The second section is related to file storage. AWS s3 is commonly used for file storage. Together with other AWS services, it can be seamlessly integrated with other big data technologies, including presto query and spark. AWS athena supports a subset of presto functions for querying big volume of data. In addition, Athena provides the functions to establish hive tables that projects the table schema to s3 files in various data formats, including csv, gzip and parquet. This notebook will show scripts to create hive tables using AWS athena. In addition, AWS GLUE can also be used to gether the table catelogue information.

## 1. s3 file transfer
### 1a. File transfer by AWS cli
#### 1. to transfer all files from one directory to another directory
```
aws s3 cp source_folder dest_folder --recursive --profile (aws profile of the destination s3 bucket)
```
#### 2. to transfer individual files:
```
aws s3 cp source_file dest_file --profile (aws profile of the destination file)
```

### 1b. Using shell script with log files for the transfer of large volumes of s3 files
Log files will provide important information on file transfer and help to find the missing files during the transfer. In addition, when large volumes of files are transferred, it is better to do the file transfer in the backgroud. Therefore, it is a common practice to use shell scripts for file transfer and output the script execution information in a log file. The following procedure can be used for such a data transfer:
#### 1. create the shell script for file transfer:

The following is the shell script file：
```
#!/usr/bin/bash

# To copy an entire directory to another directory
aws s3 cp source_folder dest_folder --recursive --profile (aws profile of the destination s3 bucket)

# To copy an individual file to another file
aws s3 cp source_file dest_file --profile (aws profile of the destination file)
```
#### 2. save the shell file as abc.sh
#### 3. cd to the folder containing abc.sh, and run the following shell commands:
```
chmod 755 abc.sh
nohup ./abc.sh > output_log.txt &
```
By doing this, large volumes of files are transferred in the background of the server. You can log off the server without impactig the file transfer process.

#### 4. check the output_log.txt for the log files of the file transfer. 
The common error messages include:"access_denied", "no such file or directory", "copy failed:", and "fatal error: could not connect to the endpoint URL:". You can use grep to check if these error messages are presented in the log files. 

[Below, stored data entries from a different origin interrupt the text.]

/-! ### Ill-formed commands are refused -/

theorem test_illformed_patrol_pair : (Instr.patrolScrub 20 0 0 .clean false).wf = false ∧ (Instr.patrolScrub 0 128 0 .clean false).wf = false := by decide
theorem test_illformed_cluster : (Instr.done 832).wf = false ∧ (Instr.clusterAbsent 832).wf = false := by decide
theorem test_illformed_ring : (Instr.ringCancel 512).wf = false := by decide
theorem test_illformed_stack : (Instr.sparingStart 20).wf = false := by decide
theorem test_illformed_channel : (Instr.selfRefreshEntry 20 0).wf = false ∧ (Instr.selfRefreshEntry 0 128).wf = false := by decide
theorem test_illformed_gate : (Instr.gateCommit 65536).wf = false := by decide
theorem test_illformed_die : (Instr.grainGrant 4).wf = false ∧ (Instr.hotN 4 false).wf = false ∧ (Instr.leakSuspectEnd 4).wf = false := by
  decide
theorem test_illformed_row_port : (Instr.pumpStall 2).wf = false ∧ (Instr.clashClr 2).wf = false := by decide
theorem test_illformed_port : (Instr.portRetrain 14).wf = false ∧ (Instr.laneLoss 14 0).wf = false ∧ (Instr.portEnableWrite 12 1).wf = false := by decide
theorem test_illformed_retry_timer : (Instr.trainRetryTimer 14).wf = false := by decide
theorem test_illformed_packet_port (f : Flit) (p : Pkt) : (Instr.flitReceive 14 f false).wf = false ∧ (Instr.sig 13 p).wf = false := ⟨rfl, rfl⟩
theorem test_illformed_notice (p : Pkt) : (Instr.noticeDown 13 p).wf = false ∧ (Instr.noticeParked 13 p).wf = false := ⟨rfl, rfl⟩
theorem test_illformed_module : (Instr.fenceClr 16384).wf = false := by decide
theorem test_illformed_collective : (Instr.collTimeout 16).wf = false := by decide
theorem test_illformed_vector : (Instr.irqHoldoffExpiry 4).wf = false := by decide
theorem test_illformed_heartbeat : (Instr.dieCe 5).wf = false := by decide
theorem test_illformed_sensor : (Instr.sensQuery 65536).wf = false := by decide
theorem test_illformed_zone : (Instr.rcMarkerTimeout 8).wf = false := by decide
theorem test_illformed_warning : (Instr.coolantWarn 8).wf = false := by decide
theorem test_illformed_loop : (Instr.loopTableExit 32).wf = false := by decide
theorem test_illformed_valve : (Instr.valveRetry 8).wf = false := by decide
theorem test_illformed_switch : (Instr.switchRestart 4).wf = false := by decide
theorem test_illformed_buffer : (Instr.frameTxDone 2 0).wf = false ∧ (Instr.frameTxDone 0 3).wf = false := by decide
theorem test_illformed_record : (Instr.recordSeal (2 ^ 32)).wf = false := by decide
theorem test_illformed_sector : (Instr.norWriteFail 128 true []).wf = false := by decide
theorem test_illformed_logical : (Instr.clusterRemap 800).wf = false := by decide
theorem test_wellformed_bounds : (Instr.done 831).wf = true ∧ (Instr.clusterRemap 799).wf = true ∧ (Instr.hotN 3 true).wf = true := by decide

/-! ### The hypotheses of the machine-wide claims can be met -/

theorem reset_fits : State.reset.fits := fun f i v h => by
  rcases h with h | h <;> exact absurd h (List.not_mem_nil)

theorem reset_supplied : State.reset.supplyOk := fun d h => by simp [State.isOn, State.reset, powerInit] at h

theorem witness_stepRunsTheFrontCommand : ∃ (s : State) (c : Instr) (rest : List Instr), s.pending = c :: rest :=
  ⟨{ State.reset with pending := [.memFree] }, .memFree, [], rfl⟩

### 1c. Comparing file names between source and destination s3 folders
After s3 files are transferred from source to destination folders, it will be useful to compare the file names in the soruce and destination folders, and make sure the file names contained in these folders are consistent.
This procedure first outputs the file names in source and destination s3 folders to source_file.txt and dest_file.txt, respectively, and then compares the contents of these two files to find out which files are missing:     
```
aws s3 ls $source --recursive | awk '{$1=$2=$3="";print $0}' | sed 's/^[ \t]*//' | sort > source_file.txt
aws s3 ls $dest --recursive | awk '{$1=$2=$3="";print $0}' | sed 's/^[ \t]*//' | sort > dest_file.txt
echo $(diff source_file.txt dest_file.txt)
```

### 1d. Computing size of all the files in a s3 folder
```
aws s3 ls s3_folder --recursive | awk 'BEGIN {total=0} {total+=$3} END {print total/1024/1024" MB"}'
```

## 2. File storage and query 
It is a common case that huge volumes of s3 files are stored in one s3 folder. These s3 files are stored in a consistent format, such as csv, gzip, json, or parquet, and all these s3 files have a consistent schema. Therefore, all s3 files contained in the same s3 folder can be treated as a huge data table. In AWS, athena and GLUE can be used to define and establish such data tables based on these s3 files. After such tables are established, big data techniques such as presto query and spark can be used to query and manipulate the big data in these tables.
### 2a. build hive tables in Athena using boto3:



In [4]:
table_sql = """
CREATE EXTERNAL TABLE IF NOT EXISTS table_name (
`id` int,
`name` string,
`quantity` bigint,
`percentage` double,
`cost` float
)
ROW FORMAT SERDE 'org.apache.hadoop.hive.serde2.lazy.lazySimpleSerDe'
WITH SERDEPROPERTIES(
  'serialization.format' = ',',
  'field.delim' = ','
) LOCATION 's3://bucket/gz folder/'
TBLPROPERTIES ('has_encrypted_data'='false');
"""

parquet_sql = """
CREATE TABLE IF NOT EXISTS table_name
WITH (
  external_location = 's3://bucket/parquet_folder',
  format = 'PARQUET',
  parquet_compression = 'SNAPPY',
  partitioned_by = ARRAY['protein']
) AS SELECT * FROM
gzip_partitioned_table;
"""

In [None]:
import boto3
import os

aws_access_key = os.getenv("AWS_ACCESS_KEY")
aws_secret_access_key = os.getenv("AWS_SECRET_KEY")
region = os.getenv("AWS_REGION")
staging_dir = os.getenv("AWS_STAGING_DIR")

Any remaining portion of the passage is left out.